*What the task asks*
Only one stretch of the data below is wanted: the lines from the one with "def matInteger (code" through the one with "def rowElem (code", repeated exactly.

*Records to process*
# # # # # # #
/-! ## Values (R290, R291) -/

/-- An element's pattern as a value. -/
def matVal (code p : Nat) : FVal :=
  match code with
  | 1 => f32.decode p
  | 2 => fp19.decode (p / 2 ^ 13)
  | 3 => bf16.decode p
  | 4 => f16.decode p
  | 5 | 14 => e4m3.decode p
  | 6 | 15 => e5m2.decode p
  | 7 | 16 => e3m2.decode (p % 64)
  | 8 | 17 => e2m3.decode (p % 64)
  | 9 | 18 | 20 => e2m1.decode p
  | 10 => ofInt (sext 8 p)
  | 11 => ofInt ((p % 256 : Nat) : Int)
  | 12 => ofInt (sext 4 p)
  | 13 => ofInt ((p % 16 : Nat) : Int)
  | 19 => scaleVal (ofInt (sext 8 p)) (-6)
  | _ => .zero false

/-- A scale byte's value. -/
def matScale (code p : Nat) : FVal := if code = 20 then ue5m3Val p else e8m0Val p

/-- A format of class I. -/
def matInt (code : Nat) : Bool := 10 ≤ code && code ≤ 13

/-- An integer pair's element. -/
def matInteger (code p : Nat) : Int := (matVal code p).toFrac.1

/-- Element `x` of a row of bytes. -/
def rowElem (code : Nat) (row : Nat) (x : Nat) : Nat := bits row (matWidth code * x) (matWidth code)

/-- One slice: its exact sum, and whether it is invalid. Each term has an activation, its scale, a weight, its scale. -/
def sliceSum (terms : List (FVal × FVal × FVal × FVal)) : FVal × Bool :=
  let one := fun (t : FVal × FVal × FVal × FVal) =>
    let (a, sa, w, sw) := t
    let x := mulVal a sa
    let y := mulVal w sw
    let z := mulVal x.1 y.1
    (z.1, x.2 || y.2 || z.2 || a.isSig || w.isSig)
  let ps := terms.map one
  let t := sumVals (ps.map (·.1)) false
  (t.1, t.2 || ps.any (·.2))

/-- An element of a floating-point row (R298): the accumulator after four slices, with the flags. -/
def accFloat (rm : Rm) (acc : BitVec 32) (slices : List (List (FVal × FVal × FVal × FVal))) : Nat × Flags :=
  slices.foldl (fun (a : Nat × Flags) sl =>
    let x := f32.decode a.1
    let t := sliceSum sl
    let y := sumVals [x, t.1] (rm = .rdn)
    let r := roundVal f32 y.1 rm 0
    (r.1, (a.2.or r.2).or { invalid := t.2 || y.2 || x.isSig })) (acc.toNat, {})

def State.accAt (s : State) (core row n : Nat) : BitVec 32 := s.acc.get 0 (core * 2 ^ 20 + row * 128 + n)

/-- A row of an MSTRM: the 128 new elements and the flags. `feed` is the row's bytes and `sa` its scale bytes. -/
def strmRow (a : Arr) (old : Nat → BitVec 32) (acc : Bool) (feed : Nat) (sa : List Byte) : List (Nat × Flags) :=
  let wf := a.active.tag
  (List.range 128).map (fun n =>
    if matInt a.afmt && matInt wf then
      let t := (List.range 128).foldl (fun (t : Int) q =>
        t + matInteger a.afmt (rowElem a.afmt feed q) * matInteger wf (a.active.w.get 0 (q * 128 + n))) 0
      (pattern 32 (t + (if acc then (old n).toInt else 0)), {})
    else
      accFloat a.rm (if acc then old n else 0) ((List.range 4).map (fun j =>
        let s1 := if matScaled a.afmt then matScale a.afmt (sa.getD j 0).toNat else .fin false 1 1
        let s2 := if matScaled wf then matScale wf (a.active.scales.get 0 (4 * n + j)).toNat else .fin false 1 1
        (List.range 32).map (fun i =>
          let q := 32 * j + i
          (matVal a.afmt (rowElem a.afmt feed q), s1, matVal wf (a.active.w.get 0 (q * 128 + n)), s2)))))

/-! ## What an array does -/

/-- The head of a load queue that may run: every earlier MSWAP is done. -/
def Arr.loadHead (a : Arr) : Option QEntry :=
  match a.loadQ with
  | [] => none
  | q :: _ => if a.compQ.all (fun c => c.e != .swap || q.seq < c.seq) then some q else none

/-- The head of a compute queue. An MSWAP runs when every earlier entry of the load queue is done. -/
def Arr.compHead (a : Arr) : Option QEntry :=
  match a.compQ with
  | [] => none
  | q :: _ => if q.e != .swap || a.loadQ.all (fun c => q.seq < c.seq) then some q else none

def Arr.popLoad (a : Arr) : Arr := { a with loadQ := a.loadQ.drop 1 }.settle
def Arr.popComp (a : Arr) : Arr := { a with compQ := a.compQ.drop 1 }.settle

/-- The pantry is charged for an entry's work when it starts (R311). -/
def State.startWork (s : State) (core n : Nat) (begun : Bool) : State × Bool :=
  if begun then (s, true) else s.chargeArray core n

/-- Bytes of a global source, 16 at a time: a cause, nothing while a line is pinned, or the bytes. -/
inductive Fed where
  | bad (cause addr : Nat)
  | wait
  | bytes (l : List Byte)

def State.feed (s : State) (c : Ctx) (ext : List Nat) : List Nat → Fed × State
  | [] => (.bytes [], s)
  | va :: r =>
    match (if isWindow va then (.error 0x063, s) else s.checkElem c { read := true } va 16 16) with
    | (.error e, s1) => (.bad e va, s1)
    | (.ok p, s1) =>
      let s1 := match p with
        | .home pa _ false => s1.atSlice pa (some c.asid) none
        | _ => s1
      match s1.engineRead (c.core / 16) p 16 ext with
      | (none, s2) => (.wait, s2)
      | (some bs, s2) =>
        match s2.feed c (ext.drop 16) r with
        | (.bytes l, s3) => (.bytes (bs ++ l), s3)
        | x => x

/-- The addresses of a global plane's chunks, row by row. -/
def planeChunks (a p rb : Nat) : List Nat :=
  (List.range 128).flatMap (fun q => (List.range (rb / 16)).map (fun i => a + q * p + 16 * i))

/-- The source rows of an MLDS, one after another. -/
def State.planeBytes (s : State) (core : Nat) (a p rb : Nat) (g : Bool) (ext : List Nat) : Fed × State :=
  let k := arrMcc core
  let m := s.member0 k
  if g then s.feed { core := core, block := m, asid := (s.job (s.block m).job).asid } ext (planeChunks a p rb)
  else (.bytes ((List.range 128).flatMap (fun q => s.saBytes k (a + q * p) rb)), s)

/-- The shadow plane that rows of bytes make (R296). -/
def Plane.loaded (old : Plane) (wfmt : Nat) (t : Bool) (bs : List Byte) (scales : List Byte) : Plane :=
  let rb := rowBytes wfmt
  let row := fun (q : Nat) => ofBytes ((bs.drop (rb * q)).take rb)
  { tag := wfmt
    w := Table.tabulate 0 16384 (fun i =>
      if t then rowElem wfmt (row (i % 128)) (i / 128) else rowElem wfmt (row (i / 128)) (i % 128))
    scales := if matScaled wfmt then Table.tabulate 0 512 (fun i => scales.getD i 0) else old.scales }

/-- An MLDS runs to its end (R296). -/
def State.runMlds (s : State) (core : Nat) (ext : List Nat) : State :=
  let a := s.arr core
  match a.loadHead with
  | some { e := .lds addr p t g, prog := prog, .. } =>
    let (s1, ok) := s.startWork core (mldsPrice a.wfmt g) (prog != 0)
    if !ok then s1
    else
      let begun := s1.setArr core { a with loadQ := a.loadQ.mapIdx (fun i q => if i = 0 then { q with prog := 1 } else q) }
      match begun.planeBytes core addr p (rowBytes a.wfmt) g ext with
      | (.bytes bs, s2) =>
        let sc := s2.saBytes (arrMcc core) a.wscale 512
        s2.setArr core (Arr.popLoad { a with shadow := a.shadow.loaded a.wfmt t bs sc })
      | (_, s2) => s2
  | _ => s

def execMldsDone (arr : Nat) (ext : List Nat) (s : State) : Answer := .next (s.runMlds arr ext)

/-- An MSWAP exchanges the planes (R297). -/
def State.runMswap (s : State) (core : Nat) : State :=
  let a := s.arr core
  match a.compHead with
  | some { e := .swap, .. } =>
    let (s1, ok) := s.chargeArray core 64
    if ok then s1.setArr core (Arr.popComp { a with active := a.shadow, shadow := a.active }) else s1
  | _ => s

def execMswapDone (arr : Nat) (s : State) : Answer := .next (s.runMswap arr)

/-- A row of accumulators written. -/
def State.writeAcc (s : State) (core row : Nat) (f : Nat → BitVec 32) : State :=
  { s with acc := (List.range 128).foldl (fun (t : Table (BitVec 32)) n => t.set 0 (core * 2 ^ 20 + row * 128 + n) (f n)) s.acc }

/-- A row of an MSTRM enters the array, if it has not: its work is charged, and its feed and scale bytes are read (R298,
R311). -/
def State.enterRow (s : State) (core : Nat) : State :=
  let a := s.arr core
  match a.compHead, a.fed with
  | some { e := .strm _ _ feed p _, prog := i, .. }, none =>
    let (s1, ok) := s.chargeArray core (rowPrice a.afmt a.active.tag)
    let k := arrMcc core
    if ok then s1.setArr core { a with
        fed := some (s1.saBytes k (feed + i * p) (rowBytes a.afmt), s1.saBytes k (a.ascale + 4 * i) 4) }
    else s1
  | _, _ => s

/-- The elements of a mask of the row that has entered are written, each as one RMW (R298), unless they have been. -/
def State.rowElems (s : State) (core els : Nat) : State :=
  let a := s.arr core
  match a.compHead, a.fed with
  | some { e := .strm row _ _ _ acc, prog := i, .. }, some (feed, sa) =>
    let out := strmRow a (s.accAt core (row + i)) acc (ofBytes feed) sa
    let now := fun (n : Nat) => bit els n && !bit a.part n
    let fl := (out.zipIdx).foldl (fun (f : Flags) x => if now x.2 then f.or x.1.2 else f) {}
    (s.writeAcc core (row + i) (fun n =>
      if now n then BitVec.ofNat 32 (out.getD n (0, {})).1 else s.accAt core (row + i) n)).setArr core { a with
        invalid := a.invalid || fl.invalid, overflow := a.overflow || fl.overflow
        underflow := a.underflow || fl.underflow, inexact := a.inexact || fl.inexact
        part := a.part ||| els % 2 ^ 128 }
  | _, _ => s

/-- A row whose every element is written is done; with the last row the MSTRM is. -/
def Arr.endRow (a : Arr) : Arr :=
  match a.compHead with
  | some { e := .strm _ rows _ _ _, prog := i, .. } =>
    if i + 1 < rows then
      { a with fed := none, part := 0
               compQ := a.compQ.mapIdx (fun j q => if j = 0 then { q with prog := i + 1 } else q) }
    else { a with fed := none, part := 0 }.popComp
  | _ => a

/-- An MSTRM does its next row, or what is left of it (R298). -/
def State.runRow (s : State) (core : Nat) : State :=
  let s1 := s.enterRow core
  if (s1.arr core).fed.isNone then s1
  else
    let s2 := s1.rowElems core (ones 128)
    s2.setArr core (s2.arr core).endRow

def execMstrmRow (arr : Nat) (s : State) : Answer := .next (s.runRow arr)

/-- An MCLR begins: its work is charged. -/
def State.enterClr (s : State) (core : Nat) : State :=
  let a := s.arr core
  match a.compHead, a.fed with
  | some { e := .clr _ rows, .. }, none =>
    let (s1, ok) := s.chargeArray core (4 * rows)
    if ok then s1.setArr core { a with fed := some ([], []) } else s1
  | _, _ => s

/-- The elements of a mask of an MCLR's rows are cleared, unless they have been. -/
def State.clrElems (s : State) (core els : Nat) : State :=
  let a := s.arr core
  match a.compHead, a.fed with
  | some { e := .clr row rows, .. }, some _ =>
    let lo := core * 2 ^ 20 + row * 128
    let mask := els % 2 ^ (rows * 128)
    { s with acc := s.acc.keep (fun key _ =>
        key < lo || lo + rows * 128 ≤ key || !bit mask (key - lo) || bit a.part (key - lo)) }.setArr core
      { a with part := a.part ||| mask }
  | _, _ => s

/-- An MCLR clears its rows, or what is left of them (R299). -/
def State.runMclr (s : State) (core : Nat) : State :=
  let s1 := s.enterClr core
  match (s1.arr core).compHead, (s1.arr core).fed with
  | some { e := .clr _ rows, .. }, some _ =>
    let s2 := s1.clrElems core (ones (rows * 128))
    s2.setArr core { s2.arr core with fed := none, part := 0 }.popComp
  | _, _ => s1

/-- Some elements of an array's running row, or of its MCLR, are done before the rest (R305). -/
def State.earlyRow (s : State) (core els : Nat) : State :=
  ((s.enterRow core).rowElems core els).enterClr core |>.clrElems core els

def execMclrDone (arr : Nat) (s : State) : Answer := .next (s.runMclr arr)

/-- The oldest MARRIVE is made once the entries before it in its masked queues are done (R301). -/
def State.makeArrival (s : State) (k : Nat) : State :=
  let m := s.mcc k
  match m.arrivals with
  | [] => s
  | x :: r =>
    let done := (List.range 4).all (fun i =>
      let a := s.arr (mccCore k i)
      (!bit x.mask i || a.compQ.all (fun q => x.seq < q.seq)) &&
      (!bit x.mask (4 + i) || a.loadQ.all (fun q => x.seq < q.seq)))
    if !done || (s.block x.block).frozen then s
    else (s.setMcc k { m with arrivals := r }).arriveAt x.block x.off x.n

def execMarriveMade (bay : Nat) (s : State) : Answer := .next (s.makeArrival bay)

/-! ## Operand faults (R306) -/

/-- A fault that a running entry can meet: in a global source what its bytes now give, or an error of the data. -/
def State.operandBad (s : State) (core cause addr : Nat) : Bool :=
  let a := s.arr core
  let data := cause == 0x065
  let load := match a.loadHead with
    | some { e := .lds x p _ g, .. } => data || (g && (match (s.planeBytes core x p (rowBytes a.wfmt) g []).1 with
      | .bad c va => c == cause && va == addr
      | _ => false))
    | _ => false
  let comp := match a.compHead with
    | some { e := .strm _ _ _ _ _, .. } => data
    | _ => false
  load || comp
# # # # # # #
*Solution for this exercise*
def matInteger (code p : Nat) : Int := (matVal code p).toFrac.1

/-- Element `x` of a row of bytes. -/
def rowElem (code : Nat) (row : Nat) (x : Nat) : Nat := bits row (matWidth code * x) (matWidth code)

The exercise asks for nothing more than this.